EXERCISE REQUIREMENTS: From the listing below, copy out every line where the word "simpa" appears.

EXERCISE MATERIAL:
-- ==== Sys2Proof/Laws/Store.lean ====
section
/-! SUPPORT. The laws of stores, of association lists and of memory: a read after a write, and the canonical form. -/
namespace Sys2Proof.Machine

/-! ### Association lists -/

@[simp] theorem aget_aset_self {α : Type} (d : α) (l : List (Nat × α)) (i : Nat) (x : α) :
    aget d (aset l i x) i = x := by
  induction l with
  | nil => simp [aset, aget]
  | cons p r ih =>
    obtain ⟨k, v⟩ := p
    simp only [aset]
    split
    · simp [aget]
    · split
      · simp [aget]
      · simp [aget, *]
theorem aget_aset_other {α : Type} (d : α) (l : List (Nat × α)) (i j : Nat) (x : α) (h : j ≠ i) :
    aget d (aset l i x) j = aget d l j := by
  induction l with
  | nil => simp [aset, aget, h]
  | cons p r ih =>
    obtain ⟨k, v⟩ := p
    simp only [aset]
    split
    · next e => subst e; simp [aget, h]
    · split
      · simp [aget, h]
      · simp only [aget, ih]
theorem aget_aset {α : Type} (d : α) (l : List (Nat × α)) (i j : Nat) (x : α) :
    aget d (aset l i x) j = if j = i then x else aget d l j := by
  split
  · next h => subst h; simp
  · next h => exact aget_aset_other d l i j x h
@[simp] theorem aset_aset {α : Type} (l : List (Nat × α)) (i : Nat) (x y : α) :
    aset (aset l i x) i y = aset l i y := by
  induction l with
  | nil => simp [aset]
  | cons p r ih =>
    obtain ⟨k, v⟩ := p
    simp only [aset]
    split
    · simp [aset]
    · split
      · simp [aset]
      · simp [aset, *]
@[simp] theorem afind_aset_self {α : Type} (l : List (Nat × α)) (i : Nat) (x : α) :
    afind (aset l i x) i = some x := by
  induction l with
  | nil => simp [aset, afind]
  | cons p r ih =>
    obtain ⟨k, v⟩ := p
    simp only [aset]
    split
    · simp [afind]
    · split
      · simp [afind]
      · simp [afind, *]
theorem afind_aset_other {α : Type} (l : List (Nat × α)) (i j : Nat) (x : α) (h : j ≠ i) :
    afind (aset l i x) j = afind l j := by
  induction l with
  | nil => simp [aset, afind, h]
  | cons p r ih =>
    obtain ⟨k, v⟩ := p
    simp only [aset]
    split
    · next e => subst e; simp [afind, h]
    · split
      · simp [afind, h]
      · simp only [afind, ih]
theorem aget_adel_self {α : Type} (d : α) (l : List (Nat × α)) (i : Nat) : aget d (adel l i) i = d := by
  induction l with
  | nil => rfl
  | cons p r ih =>
    obtain ⟨k, v⟩ := p
    simp only [adel, List.filter_cons]
    split
    · next h => simp only [bne_iff_ne, ne_eq] at h; simp [aget, Ne.symm h]; exact ih
    · exact ih
theorem aget_adel_other {α : Type} (d : α) (l : List (Nat × α)) (i j : Nat) (h : j ≠ i) :
    aget d (adel l i) j = aget d l j := by
  induction l with
  | nil => rfl
  | cons p r ih =>
    obtain ⟨k, v⟩ := p
    simp only [adel, List.filter_cons]
    split
    · simp only [aget]; split
      · rfl
      · exact ih
    · next h2 =>
      simp only [bne_iff_ne, ne_eq, Decidable.not_not] at h2
      subst h2
      simp only [aget, h, if_false]
      exact ih

/-! ### Stores -/

@[simp] theorem sget_sset_self {w : Nat} (d : BitVec w) (m : Store w) (i : Nat) (x : BitVec w) :
    sget d (sset d m i x) i = x := by
  unfold sget sset
  split
  · next h => rw [aget_adel_self, h]
  · simp
theorem sget_sset_other {w : Nat} (d : BitVec w) (m : Store w) (i j : Nat) (x : BitVec w) (h : j ≠ i) :
    sget d (sset d m i x) j = sget d m j := by
  unfold sget sset
  split
  · exact aget_adel_other d m i j h
  · exact aget_aset_other d m i j x h
theorem sget_sset {w : Nat} (d : BitVec w) (m : Store w) (i j : Nat) (x : BitVec w) :
    sget d (sset d m i x) j = if j = i then x else sget d m j := by
  split
  · next h => subst h; simp
  · next h => exact sget_sset_other d m i j x h

theorem swfFrom_le {w : Nat} (d : BitVec w) (lo lo' : Nat) (m : Store w) (hle : lo' ≤ lo)
    (h : swfFrom d lo m = true) : swfFrom d lo' m = true := by
  cases m with
  | nil => rfl
  | cons p r =>
    obtain ⟨k, v⟩ := p
    simp only [swfFrom, Bool.and_eq_true, decide_eq_true_eq] at h ⊢
    exact ⟨⟨by omega, h.1.2⟩, h.2⟩
theorem swfFrom_adel {w : Nat} (d : BitVec w) (i lo : Nat) (m : Store w) (h : swfFrom d lo m = true) :
    swfFrom d lo (adel m i) = true := by
  induction m generalizing lo with
  | nil => rfl
  | cons p r ih =>
    obtain ⟨k, v⟩ := p
    simp only [swfFrom, Bool.and_eq_true, decide_eq_true_eq] at h
    simp only [adel, List.filter_cons]
    split
    · simp only [swfFrom, Bool.and_eq_true, decide_eq_true_eq]
      exact ⟨h.1, ih (k + 1) h.2⟩
    · exact swfFrom_le d (k + 1) lo _ (by omega) (ih (k + 1) h.2)
theorem swfFrom_aset {w : Nat} (d : BitVec w) (i lo : Nat) (x : BitVec w) (m : Store w) (hx : x ≠ d) (hi : lo ≤ i)
    (h : swfFrom d lo m = true) : swfFrom d lo (aset m i x) = true := by
  induction m generalizing lo with
  | nil => simp [aset, swfFrom, hx, hi]
  | cons p r ih =>
    obtain ⟨k, v⟩ := p
    simp only [swfFrom, Bool.and_eq_true, decide_eq_true_eq] at h
    simp only [aset]
    split
    · next e => subst e; simp [swfFrom, hx, hi, h.2]
    · next e =>
      split
      · next lt =>
        simp only [swfFrom, Bool.and_eq_true, decide_eq_true_eq, bne_iff_ne, ne_eq]
        exact ⟨⟨hi, hx⟩, ⟨by omega, by simpa using h.1.2⟩, h.2⟩
      · next nlt =>
        simp only [swfFrom, Bool.and_eq_true, decide_eq_true_eq]
        exact ⟨h.1, ih (k + 1) (by omega) h.2⟩
/-- A store keeps its canonical form. -/
theorem swf_sset {w : Nat} (d : BitVec w) (m : Store w) (i : Nat) (x : BitVec w) (h : swf d m = true) :
    swf d (sset d m i x) = true := by
  unfold sset swf
  split
  · exact swfFrom_adel d i 0 m h
  · next hx => exact swfFrom_aset d i 0 x m hx (by omega) h

/-! ### Memory -/

@[simp] theorem Memory.get_set_self (m : List Host.Cell) (a : Nat) (b : Byte) :
    Memory.get (Memory.set m a b) a = b := sget_sset_self _ _ _ _
theorem Memory.get_set_other (m : List Host.Cell) (a c : Nat) (b : Byte) (h : c ≠ a) :
    Memory.get (Memory.set m a b) c = Memory.get m c := sget_sset_other _ _ _ _ _ h
theorem Memory.wf_set (m : List Host.Cell) (a : Nat) (b : Byte) (h : Memory.wf m = true) :
    Memory.wf (Memory.set m a b) = true := swf_sset _ _ _ _ h
/-- A write of bytes keeps the canonical form. -/
theorem Memory.wf_write (m : List Host.Cell) (a : Nat) (bs : List Byte) (h : Memory.wf m = true) :
    Memory.wf (Memory.write m a bs) = true := by
  induction bs generalizing m a with
  | nil => exact h
  | cons b r ih => exact ih _ _ (Memory.wf_set m a b h)
theorem Memory.get_write_below (m : List Host.Cell) (a c : Nat) (bs : List Byte) (h : c < a) :
    Memory.get (Memory.write m a bs) c = Memory.get m c := by
  induction bs generalizing m a with
  | nil => rfl
  | cons b r ih => rw [Memory.write, ih _ _ (by omega), Memory.get_set_other _ _ _ _ (by omega)]
/-- A byte outside a write is left alone. -/
theorem Memory.get_write_outside (m : List Host.Cell) (a c : Nat) (bs : List Byte)
    (h : c < a ∨ a + bs.length ≤ c) : Memory.get (Memory.write m a bs) c = Memory.get m c := by
  induction bs generalizing m a with
  | nil => rfl
  | cons b r ih =>
    rw [Memory.write]
    by_cases hc : c < a
    · rw [Memory.get_write_below _ _ _ _ (by omega), Memory.get_set_other _ _ _ _ (by omega)]
    · simp only [List.length_cons] at h
      rw [ih _ _ (by omega), Memory.get_set_other _ _ _ _ (by omega)]
/-- A byte inside a write reads as written. -/
theorem Memory.get_write_inside (m : List Host.Cell) (a i : Nat) (bs : List Byte) (h : i < bs.length) :
    Memory.get (Memory.write m a bs) (a + i) = bs[i] := by
  induction bs generalizing m a i with
  | nil => simp at h
  | cons b r ih =>
    rw [Memory.write]
    cases i with
    | zero => rw [Nat.add_zero, Memory.get_write_below _ _ _ _ (by omega)]; simp
    | succ j =>
      have := ih (Memory.set m a b) (a + 1) j (by simpa using h)
      rw [show a + (j + 1) = a + 1 + j by omega, this]
      simp
/-- Reading what was written gives it back. -/
theorem Memory.read_write (m : List Host.Cell) (a : Nat) (bs : List Byte) :
    Memory.read (Memory.write m a bs) a bs.length = bs := by
  apply List.ext_getElem
  · simp [Memory.read]
  · intro i h1 h2
    simp only [Memory.read, List.getElem_map, List.getElem_range]
    exact Memory.get_write_inside m a i bs h2

end Sys2Proof.Machine
end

WRITTEN SOLUTION:
        exact ⟨⟨hi, hx⟩, ⟨by omega, by simpa using h.1.2⟩, h.2⟩
      have := ih (Memory.set m a b) (a + 1) j (by simpa using h)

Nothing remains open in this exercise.